Quando entra nel vivo del racconto, il film si allontana da una prospettiva lineare e si apre in molte direzioni diverse, che sono poi direzioni di ricerca. Ricerca del proprio creatore, il fabbricante di bambole; ricerca di comprensione e affetto in un rapporto emotivo e sessuale di amore e morte che ammicca a Nagisa Oshima; ricerca del sé negli altri e di altri hollow men in mezzo agli uomini (ma tutti lo siamo, ricorda un anziano signore che sta per varcare i confini della vita). Un’umanità alienata dalla quale Nozomi emerge in virtù della propria ingenuità radicale. Lei è ingenua nel senso comune del termine, di creatura semplice e innocente. Ma soprattutto nel suo senso etimologico: in-geno, generato dall’interno. Nozomi è il prodotto di una cultura e di una società globali da cui è impossibile esternarsi. Allo stesso tempo lei paradossalmente non può che esistere al di fuori di essa in quanto straniera, mostro incompleto, scheggia antropologica impazzita: nella propria natura ibrida, la bambola viva si fa testimone perfetta di un orrore strisciante. Frankenstein di plastica, ritratto con tinte vivaci in ambienti inondati di luce. Horror vacui, horror pleni: l’aria che entra ed esce dalla valvola sul suo ombelico e che le provoca il primo orgasmo, proprio nel momento in cui rischia di morire…

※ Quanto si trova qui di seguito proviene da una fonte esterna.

-- ==== Sys2Proof/Tests/Slice0.lean ====
section
/-! SUPPORT. The model's own tests, each with the place of the spec its expected result comes from, and for every statement
with hypotheses a witness that meets them. -/

namespace Sys2Proof.Tests

open Sys2Proof Sys2Proof.Machine

/-! ### Helpers -/

/-- An idle machine with KVALID and ST_DONE, ST_PASS as given, and things for the host to do. -/
def idle (kvalid tested : Bool) (ins : List Input) : State :=
  { State.reset with
    status := { busy := false, kvalid := kvalid, stDone := tested, stPass := tested, err := .none }, inputs := ins }

/-- A machine with a command word pending. -/
def pendingWord (w : Word) (hold : Nat) (ins : List Input) : State :=
  { idle false false ins with
    status := { busy := true, kvalid := false, stDone := false, stPass := false, err := .none }
    pending := w, awaiting := true, hold := hold }

/-- An idle machine that holds the AES-128 session key of 42_block.md R170's example, with a block in DIN. -/
def withExampleKey (block : List Word) : State :=
  { installKey (makeSessionKey (patternBytes 16) 4 4) (idle false false []) with din := wordsOf 8 block }

/-- What the next state of an outcome is asked, or false. -/
def onNext (o : Host.Outcome State Fault Refusal) (q : State → Bool) : Bool :=
  match o with
  | .next s => q s
  | .fault _ => false
  | .refused _ => false

/-! ### WellFormed refuses what has no encoding (30_encoding.md R98) -/

theorem test_wellFormed_refuses_klen_64 : (Instr.makekey 64 16).wellFormed = false := by decide
theorem test_wellFormed_refuses_makekey_blen_64 : (Instr.makekey 16 64).wellFormed = false := by decide
theorem test_wellFormed_refuses_encrypt_64 : (Instr.encrypt 64).wellFormed = false := by decide
theorem test_wellFormed_refuses_decrypt_64 : (Instr.decrypt 64).wellFormed = false := by decide
theorem test_wellFormed_admits_63 : (Instr.makekey 63 63).wellFormed = true := by decide

/-! ### Words written out from 30_encoding.md R91: RSV2 (10), BLEN (6), RSV1 (2), KLEN (6), OP (8) -/

theorem test_decode_nop : decode (0b0000000000_111111_00_111111_00000000#32) = .ok .nop := by decide
theorem test_decode_makekey : decode (0b0000000000_100000_00_011111_00000001#32) = .ok (.makekey 31 32) := by decide
theorem test_decode_encrypt : decode (0b0000000000_010000_00_111111_00000010#32) = .ok (.encrypt 16) := by decide
theorem test_decode_decrypt : decode (0b0000000000_011000_00_000000_00000011#32) = .ok (.decrypt 24) := by decide
theorem test_decode_selftest : decode (0b0000000000_000000_00_000001_00000100#32) = .ok .selftest := by decide
theorem test_decode_zeroize : decode (0b0000000000_000000_00_000000_00000101#32) = .ok .zeroize := by decide
/-- 95_test_vectors.md L2-11: bit 15, bit 22, OP 0x06. -/
theorem test_decode_illegal : decode (0b0000000000_000000_10_000000_00000010#32) = .error .reservedBits ∧
    decode (0b0000000001_000000_00_000000_00000010#32) = .error .reservedBits ∧
    decode (0b0000000000_000000_00_000000_00000110#32) = .error (.reservedOpcode 6) := by decide
/-- 30_encoding.md R100. -/
theorem test_encode_makekey : encode (.makekey 24 16) = 0x00101801#32 ∧ encode (.decrypt 32) = 0x00200003#32 := by decide

/-! ### The datapath against the worked examples of 40_datapath.md and 95_test_vectors.md L2-1, L2-4, L2-5 -/

theorem test_mul : mul 0x57 0x83 = 0xC1 ∧ mul 0xFF 0xFF = 0x13 ∧ xtime 0x80 = 0x1B := by decide +kernel
theorem test_tables : sbox 0x53 = 0xED ∧ invSbox 0x63 = 0x00 ∧ rcon 28 = 0xC5 := by decide +kernel
theorem test_shiftRows_8 : (storeState (shiftRows 8 (loadState 8 (patternBytes 32)))).take 8 =
    [0x00, 0x05, 0x0E, 0x13, 0x04, 0x09, 0x12, 0x17] := by decide +kernel
theorem test_mixColumn : (mixColumn (w2b 0xDB135345)).word = 0x8E4DA1BC ∧ imcw 0x01020304 = 0x2B3C2132 := by
  decide +kernel
theorem test_roundTables : te 0 0x00 = 0xC66363A5 ∧ td 0 0x00 = 0x51F4A750 := by decide +kernel

/-! ### The commands -/

/-- 43_control.md R191: STATUS 0x102 becomes 0x002. -/
theorem test_nop : onNext (execNop { idle true false [] with
    status := { busy := true, kvalid := true, stDone := false, stPass := false, err := .invalidKey } })
    (fun s => s.status.word == 0x00000002) = true := by decide +kernel

/-- 41_makekey.md R150: KINFO and the last round key of the FIPS-197 key. -/
theorem test_makekey : onNext (execMakekey 16 16
    { idle false false [] with key := wordsOf 8 [0x2B7E1516, 0x28AED2A6, 0xABF71588, 0x09CF4F3C] })
    (fun s => s.kinfo.word == 0x0004040A && s.status.word == 0x00000002 &&
      roundKey s.dk 4 0 == [0xD014F9A8, 0xC9EE2589, 0xE13F0CC8, 0xB6630CA6]) = true := by decide +kernel

/-- 95_test_vectors.md L2-6: both lengths bad is INVALID_KEY. -/
theorem test_makekey_both_bad : onNext (execMakekey 63 63 (idle true false []))
    (fun s => s.status.word == 0x00000102) = true := by decide +kernel

/-- 42_block.md R170. -/
theorem test_encrypt : onNext (execEncrypt 16 (withExampleKey [0x00112233, 0x44556677, 0x8899AABB, 0xCCDDEEFF]))
    (fun s => s.dout.toList == [0x69C4E0D8, 0x6A7B0430, 0xD8CDB780, 0x70B4C55A, 0, 0, 0, 0]) = true := by decide +kernel

/-- 95_test_vectors.md L2-7: from reset, ENCRYPT 20 is NO_KEY. -/
theorem test_encrypt_no_key : onNext (execEncrypt 20 (idle false false []))
    (fun s => s.status.word == 0x00000300) = true := by decide +kernel
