/-- R54 and R84: every instruction of an expansion is well-formed, so its byte decodes to it; and a run of `k ≥ 1` equal
repeatable tokens alone gives `ceil(k / 63)` instructions. -/
def Obligations.ExpansionIsWellFormed : Prop :=
  (∀ (src : List Token) (i : Instr), i ∈ expandTokens src → i.wf = true) ∧
  (∀ (t : Token) (r : RepKind) (k : Nat), t.kind = .rep r → 1 ≤ k →
    (expandTokens (List.replicate k t)).length = (k + 62) / 63)

/-! ### The Jump-Pairing Unit -/

/-- R91, R92, R93 and R94, index by index: a loop-open is pushed; a loop-close takes the top of the stack and records the
pair both ways, or faults with its index on an empty stack; any other byte changes nothing; at the end, an empty stack means
the load has succeeded, with the VM state of R23, and the top of a stack that is not empty is reported (the indices the
faults carry are decision D4 of the spec; one index a step is log entry 12). -/
def Obligations.PairingPassStep : Prop :=
  ∀ (s : State) (j : JpuState), s.cmd = none → s.phase = .pairing j →
    (OpenAt s.cfg.codeMap s.prog j.scan →
      step s = .next { s with phase := .pairing { stack := j.scan :: j.stack, scan := j.scan + 1 } }) ∧
    (CloseAt s.cfg.codeMap s.prog j.scan →
      (j.stack = [] → step s = .fault (.unmatchedLoopClose j.scan)) ∧
      (∀ o st, j.stack = o :: st → o ≠ j.scan → ∃ t, step s = .next t ∧
        Table.lookup t.jt o = some j.scan ∧ Table.lookup t.jt j.scan = some o ∧
        (∀ i, i ≠ o → i ≠ j.scan → Table.lookup t.jt i = Table.lookup s.jt i) ∧
        t = { s with jt := t.jt, phase := .pairing { stack := st, scan := j.scan + 1 } })) ∧
    (j.scan < s.prog.length → ¬OpenAt s.cfg.codeMap s.prog j.scan → ¬CloseAt s.cfg.codeMap s.prog j.scan →
      step s = .next { s with phase := .pairing { stack := j.stack, scan := j.scan + 1 } }) ∧
    (s.prog.length ≤ j.scan →
      (j.stack = [] → step s = .next { s with phase := .loaded, tape := [], ptr := 0, pc := 0, status := .idle }) ∧
      (∀ i st, j.stack = i :: st → step s = .fault (.unmatchedLoopOpen i)))

/-- R95 and R97: from its start, the pass over a balanced program succeeds in one step for each byte and one for its end,
and the table it built is symmetric, complete, ordered, properly nested and in range. (The count of `P + 1` steps is the
model's choice of one scan index a step, log entry 12.) -/
def Obligations.BalancedProgramIsPaired : Prop :=
  ∀ s : State, s.cmd = none → s.phase = .pairing { stack := [], scan := 0 } → s.jt = [] →
    Balanced s.cfg.codeMap s.prog →
    ∃ t, steps (s.prog.length + 1) s = .next t ∧ Paired s.cfg.codeMap s.prog t.jt ∧
      t = { s with jt := t.jt, phase := .loaded, tape := [], ptr := 0, pc := 0, status := .idle }

/-- R92 and R95: the first loop-close with nothing open ends the pass at once, with its index; no later index is
examined. (The index the fault carries is decision D4 of the spec, log entry 23; the count of `i` steps is the model's choice
of one scan index a step, log entry 12.) -/
def Obligations.UnmatchedCloseRejects : Prop :=
  ∀ (s : State) (i : Nat), s.cmd = none → s.phase = .pairing { stack := [], scan := 0 } → s.jt = [] →
    FirstUnmatchedClose s.cfg.codeMap s.prog i →
    ∃ t, steps i s = .next t ∧ step t = .fault (.unmatchedLoopClose i)

/-- R94 and R95: a program with no unmatched loop-close that is not balanced is rejected at the end of the pass, with the
index of the last unmatched loop-open. (The index the fault carries is decision D4 of the spec, log entry 23; the count of `P`
steps is the model's choice of one scan index a step, log entry 12.) -/
def Obligations.UnmatchedOpenRejects : Prop :=
  ∀ s : State, s.cmd = none → s.phase = .pairing { stack := [], scan := 0 } → s.jt = [] →
    NoUnmatchedClose s.cfg.codeMap s.prog → depth s.cfg.codeMap s.prog s.prog.length ≠ 0 →
    ∃ i t, LastUnmatchedOpen s.cfg.codeMap s.prog i ∧
      steps s.prog.length s = .next t ∧ step t = .fault (.unmatchedLoopOpen i)
end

Nessuna ricognizione di Air Doll sarebbe completa senza una menzione del modo particolare con cui viene rappresentato l’impossibile e l’inverosimile. La prima trasformazione della bambola in carne ed ossa è da brividi, a metà tra verosimiglianza e palese finzione; riesce a coinvolgere e a distanziare lo spettatore allo stesso tempo, instaurando uno sguardo critico che persisterà su tutta la narrazione. I movimenti della bambola quando viene gonfiata sono quelli, intensi quanto grotteschi, di un amplesso, mentre la sua leggerezza è resa attraverso una “danza tra i pianeti” di cartapesta e piedi che saltellano in una stanza: kitsch poetico che, se vogliamo, è una delle tracce soggiacenti all’intera operazione. Lo potremmo definire un esercizio di estetica del vuoto, nel quale i silenzi e le grandi campiture d’aria sostituiscono il rumore e il realismo e si fanno pura poesia dell’immagine.
Gli effetti in CG che l’autore dispiega sono invece molto limitati, ma hanno precisi riferimenti iconografici: nel volo del dente di leone si può rintracciare un evidente richiamo al Forrest Gump di Zemeckis e alla stessa leggerezza critica di uno sguardo che si accosta, con ingenuo (di Nozomi) e ironico (di Kore-Eda) distacco, al mondo. Il film soffre di alcuni problemi che lo rendono inferiore alle opere più felici di Kore-Eda. La durata eccessiva e un certo schematismo appesantiscono, in definitiva, il risultato finale. Eppure, nonostante gli oggettivi difetti, Air Doll affascina e incanta con una storia che intreccia felicemente Pinocchio e filosofia giapponese, appunto sociale e piacere dell’immagine.